Previous posts showed how I
built and
tested my 8x10 camera. Ugly but it so far works quite well. I have more work planned for it (blackening the interior, adding a landscape mounting, shutter etc) For now I wanted to try real film. As mentioned before 8x10 film is expensive which is why people often use paper negatives or ortho lith film for economy. Silverprint had some Fomapan 100 8x10 on sale so I got a pack of 50 sheets.
Fomapan is popular because it is so economical. It has trouble with being contrasty and it has very high reciprocity failure so is difficult for long exposures. Many people like it in fact and I have learned recently how to tame contrast in film.
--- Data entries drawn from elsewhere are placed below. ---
@[simp] theorem State.drive_trig_cfg (s : State) (v : Bool) : (s.drive (.trig v)).cfg = s.cfg := rfl
@[simp] theorem State.drive_trig_mp (s : State) (v : Bool) : (s.drive (.trig v)).mp = s.mp := rfl
@[simp] theorem State.drive_trig_rom (s : State) (v : Bool) : (s.drive (.trig v)).rom = s.rom := rfl
@[simp] theorem State.drive_trig_base (s : State) (v : Bool) : (s.drive (.trig v)).base = s.base := rfl
@[simp] theorem State.drive_trig_cursor (s : State) (v : Bool) : (s.drive (.trig v)).cursor = s.cursor := rfl
@[simp] theorem State.drive_trig_word (s : State) (v : Bool) : (s.drive (.trig v)).word = s.word := rfl
@[simp] theorem State.drive_trig_seqPc (s : State) (v : Bool) : (s.drive (.trig v)).seqPc = s.seqPc := rfl
@[simp] theorem State.drive_trig_busy (s : State) (v : Bool) : (s.drive (.trig v)).busy = s.busy := rfl
@[simp] theorem State.drive_trig_pending (s : State) (v : Bool) : (s.drive (.trig v)).pending = s.pending := rfl
@[simp] theorem State.drive_trig_built (s : State) (v : Bool) : (s.drive (.trig v)).built = s.built := rfl
@[simp] theorem State.drive_trig_initd (s : State) (v : Bool) : (s.drive (.trig v)).initd = s.initd := rfl
@[simp] theorem State.drive_trig_armed (s : State) (v : Bool) : (s.drive (.trig v)).armed = s.armed := rfl
@[simp] theorem State.drive_trig_faulted (s : State) (v : Bool) : (s.drive (.trig v)).faulted = s.faulted := rfl
@[simp] theorem State.drive_trig_faultCode (s : State) (v : Bool) : (s.drive (.trig v)).faultCode = s.faultCode := rfl
@[simp] theorem State.drive_trig_faultInfo (s : State) (v : Bool) : (s.drive (.trig v)).faultInfo = s.faultInfo := rfl
@[simp] theorem State.drive_trig_trig (s : State) (v : Bool) : (s.drive (.trig v)).trig = v := rfl
@[simp] theorem State.drive_trig_fqUd (s : State) (v : Bool) : (s.drive (.trig v)).fqUd = s.fqUd := rfl
@[simp] theorem State.drive_trig_wClk (s : State) (v : Bool) : (s.drive (.trig v)).wClk = s.wClk := rfl
@[simp] theorem State.drive_trig_resetLine (s : State) (v : Bool) : (s.drive (.trig v)).resetLine = s.resetLine := rfl
@[simp] theorem State.drive_trig_modDisable (s : State) (v : Bool) : (s.drive (.trig v)).modDisable = s.modDisable := rfl
@[simp] theorem State.drive_trig_dataLo (s : State) (v : Bool) : (s.drive (.trig v)).dataLo = s.dataLo := rfl
@[simp] theorem State.drive_trig_dataHi (s : State) (v : Bool) : (s.drive (.trig v)).dataHi = s.dataHi := rfl
@[simp] theorem State.drive_trig_trace (s : State) (v : Bool) : (s.drive (.trig v)).trace = s.trace ++ [.line (.trig v)] := rfl
@[simp] theorem State.drive_trig_serviced (s : State) (v : Bool) : (s.drive (.trig v)).serviced = s.serviced := rfl
@[simp] theorem State.drive_trig_overruns (s : State) (v : Bool) : (s.drive (.trig v)).overruns = s.overruns := rfl
@[simp] theorem State.drive_trig_dropped (s : State) (v : Bool) : (s.drive (.trig v)).dropped = s.dropped := rfl
@[simp] theorem State.drive_trig_held (s : State) (v : Bool) : (s.drive (.trig v)).held = s.held := rfl
@[simp] theorem State.drive_trig_inputs (s : State) (v : Bool) : (s.drive (.trig v)).inputs = s.inputs := rfl
@[simp] theorem State.drive_trig_draws (s : State) (v : Bool) : (s.drive (.trig v)).draws = s.draws := rfl

@[simp] theorem State.drive_fqUd_cfg (s : State) (v : Bool) : (s.drive (.fqUd v)).cfg = s.cfg := rfl
@[simp] theorem State.drive_fqUd_mp (s : State) (v : Bool) : (s.drive (.fqUd v)).mp = s.mp := rfl
@[simp] theorem State.drive_fqUd_rom (s : State) (v : Bool) : (s.drive (.fqUd v)).rom = s.rom := rfl
@[simp] theorem State.drive_fqUd_base (s : State) (v : Bool) : (s.drive (.fqUd v)).base = s.base := rfl
@[simp] theorem State.drive_fqUd_cursor (s : State) (v : Bool) : (s.drive (.fqUd v)).cursor = s.cursor := rfl
@[simp] theorem State.drive_fqUd_word (s : State) (v : Bool) : (s.drive (.fqUd v)).word = s.word := rfl
@[simp] theorem State.drive_fqUd_seqPc (s : State) (v : Bool) : (s.drive (.fqUd v)).seqPc = s.seqPc := rfl
@[simp] theorem State.drive_fqUd_busy (s : State) (v : Bool) : (s.drive (.fqUd v)).busy = s.busy := rfl
@[simp] theorem State.drive_fqUd_pending (s : State) (v : Bool) : (s.drive (.fqUd v)).pending = s.pending := rfl
@[simp] theorem State.drive_fqUd_built (s : State) (v : Bool) : (s.drive (.fqUd v)).built = s.built := rfl
@[simp] theorem State.drive_fqUd_initd (s : State) (v : Bool) : (s.drive (.fqUd v)).initd = s.initd := rfl
@[simp] theorem State.drive_fqUd_armed (s : State) (v : Bool) : (s.drive (.fqUd v)).armed = s.armed := rfl
@[simp] theorem State.drive_fqUd_faulted (s : State) (v : Bool) : (s.drive (.fqUd v)).faulted = s.faulted := rfl
@[simp] theorem State.drive_fqUd_faultCode (s : State) (v : Bool) : (s.drive (.fqUd v)).faultCode = s.faultCode := rfl
@[simp] theorem State.drive_fqUd_faultInfo (s : State) (v : Bool) : (s.drive (.fqUd v)).faultInfo = s.faultInfo := rfl
@[simp] theorem State.drive_fqUd_trig (s : State) (v : Bool) : (s.drive (.fqUd v)).trig = s.trig := rfl
@[simp] theorem State.drive_fqUd_fqUd (s : State) (v : Bool) : (s.drive (.fqUd v)).fqUd = v := rfl
@[simp] theorem State.drive_fqUd_wClk (s : State) (v : Bool) : (s.drive (.fqUd v)).wClk = s.wClk := rfl
@[simp] theorem State.drive_fqUd_resetLine (s : State) (v : Bool) : (s.drive (.fqUd v)).resetLine = s.resetLine := rfl
@[simp] theorem State.drive_fqUd_modDisable (s : State) (v : Bool) : (s.drive (.fqUd v)).modDisable = s.modDisable := rfl
@[simp] theorem State.drive_fqUd_dataLo (s : State) (v : Bool) : (s.drive (.fqUd v)).dataLo = s.dataLo := rfl
@[simp] theorem State.drive_fqUd_dataHi (s : State) (v : Bool) : (s.drive (.fqUd v)).dataHi = s.dataHi := rfl
@[simp] theorem State.drive_fqUd_trace (s : State) (v : Bool) : (s.drive (.fqUd v)).trace = s.trace ++ [.line (.fqUd v)] := rfl
@[simp] theorem State.drive_fqUd_serviced (s : State) (v : Bool) : (s.drive (.fqUd v)).serviced = s.serviced := rfl
@[simp] theorem State.drive_fqUd_overruns (s : State) (v : Bool) : (s.drive (.fqUd v)).overruns = s.overruns := rfl
@[simp] theorem State.drive_fqUd_dropped (s : State) (v : Bool) : (s.drive (.fqUd v)).dropped = s.dropped := rfl
@[simp] theorem State.drive_fqUd_held (s : State) (v : Bool) : (s.drive (.fqUd v)).held = s.held := rfl
@[simp] theorem State.drive_fqUd_inputs (s : State) (v : Bool) : (s.drive (.fqUd v)).inputs = s.inputs := rfl
@[simp] theorem State.drive_fqUd_draws (s : State) (v : Bool) : (s.drive (.fqUd v)).draws = s.draws := rfl

@[simp] theorem State.drive_wClk_cfg (s : State) (v : Bool) : (s.drive (.wClk v)).cfg = s.cfg := rfl
@[simp] theorem State.drive_wClk_mp (s : State) (v : Bool) : (s.drive (.wClk v)).mp = s.mp := rfl
@[simp] theorem State.drive_wClk_rom (s : State) (v : Bool) : (s.drive (.wClk v)).rom = s.rom := rfl
@[simp] theorem State.drive_wClk_base (s : State) (v : Bool) : (s.drive (.wClk v)).base = s.base := rfl
@[simp] theorem State.drive_wClk_cursor (s : State) (v : Bool) : (s.drive (.wClk v)).cursor = s.cursor := rfl
@[simp] theorem State.drive_wClk_word (s : State) (v : Bool) : (s.drive (.wClk v)).word = s.word := rfl
@[simp] theorem State.drive_wClk_seqPc (s : State) (v : Bool) : (s.drive (.wClk v)).seqPc = s.seqPc := rfl
@[simp] theorem State.drive_wClk_busy (s : State) (v : Bool) : (s.drive (.wClk v)).busy = s.busy := rfl
@[simp] theorem State.drive_wClk_pending (s : State) (v : Bool) : (s.drive (.wClk v)).pending = s.pending := rfl
@[simp] theorem State.drive_wClk_built (s : State) (v : Bool) : (s.drive (.wClk v)).built = s.built := rfl
@[simp] theorem State.drive_wClk_initd (s : State) (v : Bool) : (s.drive (.wClk v)).initd = s.initd := rfl
@[simp] theorem State.drive_wClk_armed (s : State) (v : Bool) : (s.drive (.wClk v)).armed = s.armed := rfl
@[simp] theorem State.drive_wClk_faulted (s : State) (v : Bool) : (s.drive (.wClk v)).faulted = s.faulted := rfl
@[simp] theorem State.drive_wClk_faultCode (s : State) (v : Bool) : (s.drive (.wClk v)).faultCode = s.faultCode := rfl
@[simp] theorem State.drive_wClk_faultInfo (s : State) (v : Bool) : (s.drive (.wClk v)).faultInfo = s.faultInfo := rfl
@[simp] theorem State.drive_wClk_trig (s : State) (v : Bool) : (s.drive (.wClk v)).trig = s.trig := rfl
@[simp] theorem State.drive_wClk_fqUd (s : State) (v : Bool) : (s.drive (.wClk v)).fqUd = s.fqUd := rfl
@[simp] theorem State.drive_wClk_wClk (s : State) (v : Bool) : (s.drive (.wClk v)).wClk = v := rfl
@[simp] theorem State.drive_wClk_resetLine (s : State) (v : Bool) : (s.drive (.wClk v)).resetLine = s.resetLine := rfl
@[simp] theorem State.drive_wClk_modDisable (s : State) (v : Bool) : (s.drive (.wClk v)).modDisable = s.modDisable := rfl
@[simp] theorem State.drive_wClk_dataLo (s : State) (v : Bool) : (s.drive (.wClk v)).dataLo = s.dataLo := rfl
@[simp] theorem State.drive_wClk_dataHi (s : State) (v : Bool) : (s.drive (.wClk v)).dataHi = s.dataHi := rfl
@[simp] theorem State.drive_wClk_trace (s : State) (v : Bool) : (s.drive (.wClk v)).trace = s.trace ++ [.line (.wClk v)] := rfl
@[simp] theorem State.drive_wClk_serviced (s : State) (v : Bool) : (s.drive (.wClk v)).serviced = s.serviced := rfl
@[simp] theorem State.drive_wClk_overruns (s : State) (v : Bool) : (s.drive (.wClk v)).overruns = s.overruns := rfl
@[simp] theorem State.drive_wClk_dropped (s : State) (v : Bool) : (s.drive (.wClk v)).dropped = s.dropped := rfl
@[simp] theorem State.drive_wClk_held (s : State) (v : Bool) : (s.drive (.wClk v)).held = s.held := rfl
@[simp] theorem State.drive_wClk_inputs (s : State) (v : Bool) : (s.drive (.wClk v)).inputs = s.inputs := rfl
@[simp] theorem State.drive_wClk_draws (s : State) (v : Bool) : (s.drive (.wClk v)).draws = s.draws := rfl

@[simp] theorem State.drive_reset_cfg (s : State) (v : Bool) : (s.drive (.reset v)).cfg = s.cfg := rfl
@[simp] theorem State.drive_reset_mp (s : State) (v : Bool) : (s.drive (.reset v)).mp = s.mp := rfl
@[simp] theorem State.drive_reset_rom (s : State) (v : Bool) : (s.drive (.reset v)).rom = s.rom := rfl
@[simp] theorem State.drive_reset_base (s : State) (v : Bool) : (s.drive (.reset v)).base = s.base := rfl
@[simp] theorem State.drive_reset_cursor (s : State) (v : Bool) : (s.drive (.reset v)).cursor = s.cursor := rfl
@[simp] theorem State.drive_reset_word (s : State) (v : Bool) : (s.drive (.reset v)).word = s.word := rfl
@[simp] theorem State.drive_reset_seqPc (s : State) (v : Bool) : (s.drive (.reset v)).seqPc = s.seqPc := rfl
@[simp] theorem State.drive_reset_busy (s : State) (v : Bool) : (s.drive (.reset v)).busy = s.busy := rfl
@[simp] theorem State.drive_reset_pending (s : State) (v : Bool) : (s.drive (.reset v)).pending = s.pending := rfl
@[simp] theorem State.drive_reset_built (s : State) (v : Bool) : (s.drive (.reset v)).built = s.built := rfl
@[simp] theorem State.drive_reset_initd (s : State) (v : Bool) : (s.drive (.reset v)).initd = s.initd := rfl
@[simp] theorem State.drive_reset_armed (s : State) (v : Bool) : (s.drive (.reset v)).armed = s.armed := rfl
@[simp] theorem State.drive_reset_faulted (s : State) (v : Bool) : (s.drive (.reset v)).faulted = s.faulted := rfl
@[simp] theorem State.drive_reset_faultCode (s : State) (v : Bool) : (s.drive (.reset v)).faultCode = s.faultCode := rfl
@[simp] theorem State.drive_reset_faultInfo (s : State) (v : Bool) : (s.drive (.reset v)).faultInfo = s.faultInfo := rfl
@[simp] theorem State.drive_reset_trig (s : State) (v : Bool) : (s.drive (.reset v)).trig = s.trig := rfl
@[simp] theorem State.drive_reset_fqUd (s : State) (v : Bool) : (s.drive (.reset v)).fqUd = s.fqUd := rfl
@[simp] theorem State.drive_reset_wClk (s : State) (v : Bool) : (s.drive (.reset v)).wClk = s.wClk := rfl
@[simp] theorem State.drive_reset_resetLine (s : State) (v : Bool) : (s.drive (.reset v)).resetLine = v := rfl
@[simp] theorem State.drive_reset_modDisable (s : State) (v : Bool) : (s.drive (.reset v)).modDisable = s.modDisable := rfl
@[simp] theorem State.drive_reset_dataLo (s : State) (v : Bool) : (s.drive (.reset v)).dataLo = s.dataLo := rfl
@[simp] theorem State.drive_reset_dataHi (s : State) (v : Bool) : (s.drive (.reset v)).dataHi = s.dataHi := rfl
@[simp] theorem State.drive_reset_trace (s : State) (v : Bool) : (s.drive (.reset v)).trace = s.trace ++ [.line (.reset v)] := rfl
@[simp] theorem State.drive_reset_serviced (s : State) (v : Bool) : (s.drive (.reset v)).serviced = s.serviced := rfl
@[simp] theorem State.drive_reset_overruns (s : State) (v : Bool) : (s.drive (.reset v)).overruns = s.overruns := rfl
@[simp] theorem State.drive_reset_dropped (s : State) (v : Bool) : (s.drive (.reset v)).dropped = s.dropped := rfl
@[simp] theorem State.drive_reset_held (s : State) (v : Bool) : (s.drive (.reset v)).held = s.held := rfl
@[simp] theorem State.drive_reset_inputs (s : State) (v : Bool) : (s.drive (.reset v)).inputs = s.inputs := rfl
@[simp] theorem State.drive_reset_draws (s : State) (v : Bool) : (s.drive (.reset v)).draws = s.draws := rfl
I took two photos in my back garden. The first I focused on the chair back and the second the brick wall. I wanted to see about depth of field. I metered the scene at ASA 80 to help with the contrast I would give a slight over exposure and then under-develop the film. Both shots were the same exposure 1/2 sec at f45. I don't have a shutter so again I used the lens cap. This is very inaccurate at this speed.
To develop them I put the negatives one at a time into a Ilford Cibachrome developing drum I bought online. They can be found cheap and will take an 8x10 sheet of paper or film. After the film is loaded and the lid screwed back on the lights can come on for the development process. This style of drum has one problem to be aware of. It is made to work with only 3 oz of chemistry. This means that if you add more the chemicals may leak out of the grey cap which has a hole in the top. I remedy this by putting a piece of tape over the hole.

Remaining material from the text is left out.